A Study of NX-5948 in Adults With CLL/SLL Previously Treated With a Bruton's Tyrosine Kinase Inhibitor and a B-cell Lymphoma-2 Inhibitor (DAYBreak CLL-201)

Nurix Therapeutics

Status and phase

Enrolling

Phase 2

Conditions

Small Lymphocytic Lymphoma (SLL)

Chronic Lymphocytic Leukemia (CLL)

Treatments

Drug: NX-5948

Study type

Interventional

Funder types

Industry

Identifiers

NCT07221500

NX-5948-201

Details and patient eligibility

About

This is a study for patients with relapsed/refractory (R/R) chronic lymphocytic leukemia (CLL) or small lymphocytic lymphoma (SLL) who have previously received treatment with a BTK inhibitor (covalent and non-covalent) and a BCL-2 inhibitor.
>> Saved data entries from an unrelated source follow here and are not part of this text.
-- ==== Sys2Proof/Machine/Vector.lean ====
section
/-! DEFINITION. The stream vector unit (R252 to R257): its issue checks, and the iterations that its completion
performs. -/

namespace Sys2Proof.Machine

/-! ### Minimum and maximum, R212 -/

/-- The order of R212: −0 below +0. -/
def valLess (x y : Val) : Bool :=
  match x.cmp y with
  | .lt => true
  | .gt => false
  | .eq => x.isZero && y.isZero && x.negative && !y.negative

def valMinMax (max : Bool) (x y : Val) : Val :=
  if x.isNan then y
  else if y.isNan then x
  else if valLess x y != max then x else y

/-! ### Issue -/

def floatType (h : Shape) : Bool := h.ty ≤ 2 && h.scale == 0
def mxType (h : Shape) : Bool := 3 ≤ h.ty && h.ty ≤ 8 && (h.scale == 1 || h.scale == 2)
def cvtType (h : Shape) : Bool := (h.ty ≤ 4 || (9 ≤ h.ty && h.ty ≤ 12)) && h.scale == 0

/-- What a stream-vector instruction names: its fields, tiles and the kind of its check. -/
structure VsArgs where
  m : VsM
  d : Nat
  a : Nat
  /-- a B tile -/
  b : Option Nat
deriving DecidableEq, Repr

/-- The format rules of R254 to R257. -/
def vsFormats (i : Instr) (d a : Shape) (b : Option Shape) : Bool :=
  match i with
  | .vred .. => floatType d && floatType a
  | .vcvt .. => cvtType d && cvtType a
  | .vqnt .. => floatType a && mxType d && (match b with | some b => scaleTileOk b d.scale | none => false)
  | .vdeq .. => floatType d && mxType a && (match b with | some b => scaleTileOk b a.scale | none => false)
  | .vcpy .. => typeBits d.ty == typeBits a.ty
  | _ => floatType d && floatType a && (match b with | some b => floatType b | none => true)

/-- Elements of the D, A and B vectors, R253. -/
def vsLens (i : Instr) (d a : Shape) : Nat × Nat × Nat :=
  match i with
  | .vred .. => (1, a.cols, 0)
  | .vqnt .. | .vdeq .. => (d.cols, d.cols, (d.cols + 31) / 32)
  | .vcvt .. | .vcpy .. => (d.cols, d.cols, 0)
  | _ => (d.cols, d.cols, d.cols)

/-- The vector of `len` elements at a signed offset lies within the tile. -/
def vecInside (h : Shape) (len : Nat) (off : Int) : Bool :=
  0 ≤ off && off + ((len * typeBits h.ty + 7) / 8 : Nat) ≤ h.extent

/-- Both ends of an operand's walk lie within the tile, R253. -/
def walkInside (h : Shape) (len n : Nat) (step : BitVec 12) : Bool :=
  vecInside h len 0 && vecInside h len ((n - 1 : Nat) * step.toInt)

/-- Tiles that the instruction writes. -/
def vsDsts (i : Instr) (x : VsArgs) : List Nat :=
  match i, x.b with
  | .vqnt .., some b => [x.d, b]
  | _, _ => [x.d]

/-- The count of R156. -/
def vsCount (c : Lc) (m : VsM) : Nat := if m.cnt = 0 then (c.w.rdS m.sreg.val).toNat else m.cnt.toNat

def vsTiles (i : Instr) (x : VsArgs) : List Nat := (vsDsts i x ++ [x.a] ++ x.b.toList).eraseDups

/-- The issue checks: count, shapes, formats, extents (R156, R55, R254 to R257, R253). (DEDUCED, log entry 14.) -/
def vsCheck (i : Instr) (x : VsArgs) (s : State) (c : Lc) : Option LaneRes :=
  match s.team? c.is.team with
  | none => none
  | some t =>
    let n := vsCount c x.m
    let d := t.shape x.d
    let a := t.shape x.a
    let b := x.b.map t.shape
    let lens := vsLens i d a
    if 4095 < n then some (ill .vcount)
    else if !(vsTiles i x).all (fun k => t.shapeOk k) then some tshape
    else if !vsFormats i d a b || (match i with | .vqnt .. => x.b == some x.d | _ => false) then some (ill .mxcombo)
    else if n = 0 then none
    else if walkInside d lens.1 n x.m.sd && walkInside a lens.2.1 n x.m.sa &&
        (match b with | some b => walkInside b lens.2.2 n x.m.sb | none => true) then none
    else some tshape

/-- The issue of one warp that passes the checks; its tiles are READY first (R63). -/
def vsOne (i : Instr) (x : VsArgs) (scalar : Option Src) (s : State) (c : Lc) : State × LaneRes :=
  match s.team? c.is.team with
  | none => (s, .stay)
  | some t =>
    let n := vsCount c x.m
    let tiles := vsTiles i x
    if n = 0 then (s, .done {})
    else match firstNot s c.is.team .ready tiles with
    | some k => waitTile s k
    | none =>
      let s := startAll (fillTiles s c.is.team (vsDsts i x)) c.is.team tiles
      (addOp s { blankOp i c with
        args := [n, tshNat t x.d, tshNat t x.a, (x.b.map (tshNat t)).getD 0, ((scalar.map c.src).getD 0).toNat]
        tiles := vsDsts i x ++ tiles.filter (fun k => !(vsDsts i x).contains k) }, .done {})

def vsRun (i : Instr) (h : Hdr) (x : VsArgs) (scalar : Option Src) (s : State) : Out :=
  perWarp i h s (vsCheck i x) (vsOne i x scalar)

/-- The element-wise opcodes with a tile or a scalar B. -/
def vsBin (i : Instr) (h : Hdr) (m : VsM) (d a : Fin 32) (b : VsB) (s : State) : Out :=
  match b with
  | .tile t => vsRun i h ⟨m, d.val, a.val, some t.val⟩ none s
  | .scalar r => vsRun i h ⟨m, d.val, a.val, none⟩ (some r) s

def execVadd (h : Hdr) (m : VsM) (nb : Bool) (d a : Fin 32) (b : VsB) (s : State) : Out :=
  vsBin (.vadd h m nb d a b) h m d a b s
def execVsub (h : Hdr) (m : VsM) (nb : Bool) (d a : Fin 32) (b : VsB) (s : State) : Out :=
  vsBin (.vsub h m nb d a b) h m d a b s
def execVmul (h : Hdr) (m : VsM) (nb : Bool) (d a : Fin 32) (b : VsB) (s : State) : Out :=
  vsBin (.vmul h m nb d a b) h m d a b s
def execVfma (h : Hdr) (m : VsM) (nb : Bool) (d a : Fin 32) (b : VsB) (s : State) : Out :=
  vsBin (.vfma h m nb d a b) h m d a b s
def execVmax (h : Hdr) (m : VsM) (nb : Bool) (d a : Fin 32) (b : VsB) (s : State) : Out :=
  vsBin (.vmax h m nb d a b) h m d a b s
def execVmin (h : Hdr) (m : VsM) (nb : Bool) (d a : Fin 32) (b : VsB) (s : State) : Out :=
  vsBin (.vmin h m nb d a b) h m d a b s
def execVred (h : Hdr) (m : VsM) (rop : RedOp) (d a : Fin 32) (s : State) : Out :=
  vsRun (.vred h m rop d a) h ⟨m, d.val, a.val, none⟩ none s
def execVcvt (h : Hdr) (m : VsM) (sat : Bool) (d a : Fin 32) (s : State) : Out :=
  vsRun (.vcvt h m sat d a) h ⟨m, d.val, a.val, none⟩ none s
def execVqnt (h : Hdr) (m : VsM) (sat : Bool) (d a b : Fin 32) (s : State) : Out :=
  vsRun (.vqnt h m sat d a b) h ⟨m, d.val, a.val, some b.val⟩ none s
def execVdeq (h : Hdr) (m : VsM) (d a b : Fin 32) (s : State) : Out :=
  vsRun (.vdeq h m d a b) h ⟨m, d.val, a.val, some b.val⟩ none s
def execVcpy (h : Hdr) (m : VsM) (d a : Fin 32) (s : State) : Out :=
  vsRun (.vcpy h m d a) h ⟨m, d.val, a.val, none⟩ none s

/-! ### Iterations -/

/-- The tile's vector of iteration i as a row of its own. -/
def vecAt (h : Shape) (step : BitVec 12) (i : Nat) : Shape := { h with base := ((h.base : Int) + i * step.toInt).toNat }

/-- The exact elements of a vector. -/
def vecVals (m : Cells 8) (h : Shape) (len : Nat) : List Val :=
  (List.range len).map (fun c => elemVal h.ty (elemAt m h 0 c))

def putVec (m : Cells 8) (h : Shape) (xs : List Nat) : Cells 8 :=
  xs.zipIdx.foldl (fun m x => setElem m h 0 x.2 x.1) m

/-- What the element-wise opcodes compute, R254. -/
def vsElem (i : Instr) (rm : Rm) (a b d : Val) : Val :=
  match i with
  | .vadd .. => sumTerms rm [a, b]
  | .vsub .. => sumTerms rm [a, b.neg]
  | .vmul .. => a.mul b
  | .vfma .. => sumTerms rm [a.mul b, d]
  | .vmax .. => valMinMax true a b
  | _ => valMinMax false a b

/-- The element as the destination holds it, of source types `ta` and `tb`: rounded once, or, for the extremes, the chosen
source converted under R106. -/
def vsOut (i : Instr) (rm : Rm) (ta tb td : Nat) (a b d : Val) : Nat :=
  let v := vsElem i rm a b d
  match i with
  | .vmax .. | .vmin .. => convElem (if v == a then ta else tb) td rm false v
  | _ => toElem td rm false v

def negatesB : Instr → Bool
  | .vadd _ _ nb .. | .vsub _ _ nb .. | .vmul _ _ nb .. | .vfma _ _ nb .. | .vmax _ _ nb .. | .vmin _ _ nb .. => nb
  | _ => false

def redVal (rop : RedOp) (rm : Rm) (vs : List Val) : Val :=
  match rop, vs with
  | .sum, vs => sumTerms rm vs
  | _, [] => .zero false
  | .max, v :: r => r.foldl (valMinMax true) v
  | .min, v :: r => r.foldl (valMinMax false) v

/-- R255: the sum has R105's zero, the extreme is converted under R106. -/
def redElem (src dst : Nat) (rop : RedOp) (rm : Rm) (vs : List Val) : Nat :=
  match rop with
  | .sum => toElem dst rm false (redVal .sum rm vs)
  | rop => convElem src dst rm false (redVal rop rm vs)

/-- The blocks of VQNT: scale entries and elements. -/
def quantVec (ty kind : Nat) (rm : Rm) (sat : Bool) (vs : List Val) : List Nat × List Nat :=
  let block (k : Nat) : List Val := (vs.drop (32 * k)).take 32
  let scales := (List.range ((vs.length + 31) / 32)).map (fun k => chooseScale kind ty (block k))
  (scales, vs.zipIdx.map (fun x =>
    quantElem ty rm sat x.1 (scaleVal kind ((scales[x.2 / 32]?).getD 0))))

def vsFields : Instr → Option VsM
  | .vadd _ m .. | .vsub _ m .. | .vmul _ m .. | .vfma _ m .. | .vmax _ m .. | .vmin _ m .. | .vred _ m ..
  | .vcvt _ m .. | .vqnt _ m .. | .vdeq _ m .. | .vcpy _ m .. => some m
  | _ => none

/-- One iteration: every source is read before the destination is written (R253). -/
def vsIter (o : EngOp) (m : VsM) (mem : Cells 8) (i : Nat) : Cells 8 :=
  let d := vecAt (o.shapeArg 1) m.sd i
  let a := vecAt (o.shapeArg 2) m.sa i
  let b := vecAt (o.shapeArg 3) m.sb i
  let lens := vsLens o.ins d a
  let va := vecVals mem a lens.2.1
  match o.ins with
  | .vred _ _ rop .. => putVec mem d [redElem a.ty d.ty rop m.rm va]
  | .vcvt _ _ sat .. => putVec mem d (va.map (convElem a.ty d.ty m.rm sat))
  | .vcpy .. => putVec mem d ((List.range lens.1).map (fun c => elemAt mem a 0 c))
  | .vqnt _ _ sat .. =>
    let q := quantVec d.ty d.scale m.rm sat va
    putVec (putVec mem d q.2) b q.1
  | .vdeq .. =>
    putVec mem d (va.zipIdx.map (fun x => toElem d.ty m.rm false
      (x.1.mul (scaleVal a.scale (elemAt mem b 0 (x.2 / 32)))).plusZero))
  | ins =>
    let scalar := match ins with
      | .vadd _ _ _ _ _ (.scalar _) | .vsub _ _ _ _ _ (.scalar _) | .vmul _ _ _ _ _ (.scalar _)
      | .vfma _ _ _ _ _ (.scalar _) | .vmax _ _ _ _ _ (.scalar _) | .vmin _ _ _ _ _ (.scalar _) => true
      | _ => false
    let bv (c : Nat) : Val :=
      let v := if scalar then f32 (BitVec.ofNat 32 (o.arg 4)) else elemVal b.ty (elemAt mem b 0 c)
      if negatesB ins then v.neg else v
    putVec mem d (va.zipIdx.map (fun x =>
      vsOut ins m.rm a.ty (if scalar then 0 else b.ty) d.ty x.1 (bv x.2) (elemVal d.ty (elemAt mem d 0 x.2))))

/-- After the last iteration the destinations turn READY. -/
def execStreamVectorCompletion (op : Nat) (s : State) : Out :=
  event s (fun s =>
    match s.op? op with
    | some o =>
      match vsFields o.ins with
      | some m =>
        if !opRuns s o then s
        else
          let n := o.arg 0
          let fill (t : Team) : Team := { t with tileMem := (List.range n).foldl (vsIter o m) t.tileMem }
          let s := s.modTeam o.team fill
          let dsts := match o.ins with | .vqnt .. => 2 | _ => 1
          readyTiles (endAll (s.dropOp op) o.team o.tiles) o.team (o.tiles.take dsts)
      | none => s
    | none => s)

end Sys2Proof.Machine
end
The main purpose of this study is to test if NX-5948 (bexobrutideg) works to treat patients with CLL/SLL. Participation could last up to 5 years, and possibly longer, if the disease does not progress.

Full description

The main purpose of this study is to test if NX-5948 works to treat patients with R/R CLL/SLL. NX-5948 is a BTK degrader and works by destroying the BTK protein to stop all its actions. This is different from a BTK inhibitor which works by blocking only the kinase action of BTK. This study aims to answer these questions:

How well does NX-5948 work to treat patients who have previously received a BTK inhibitor and a BCL-2 inhibitor?
How safe is NX-5948 and can patients take NX-5948 as long as they need to?
What is the amount of NX-5948 in the bloodstream over time when given to patients with CLL/SLL?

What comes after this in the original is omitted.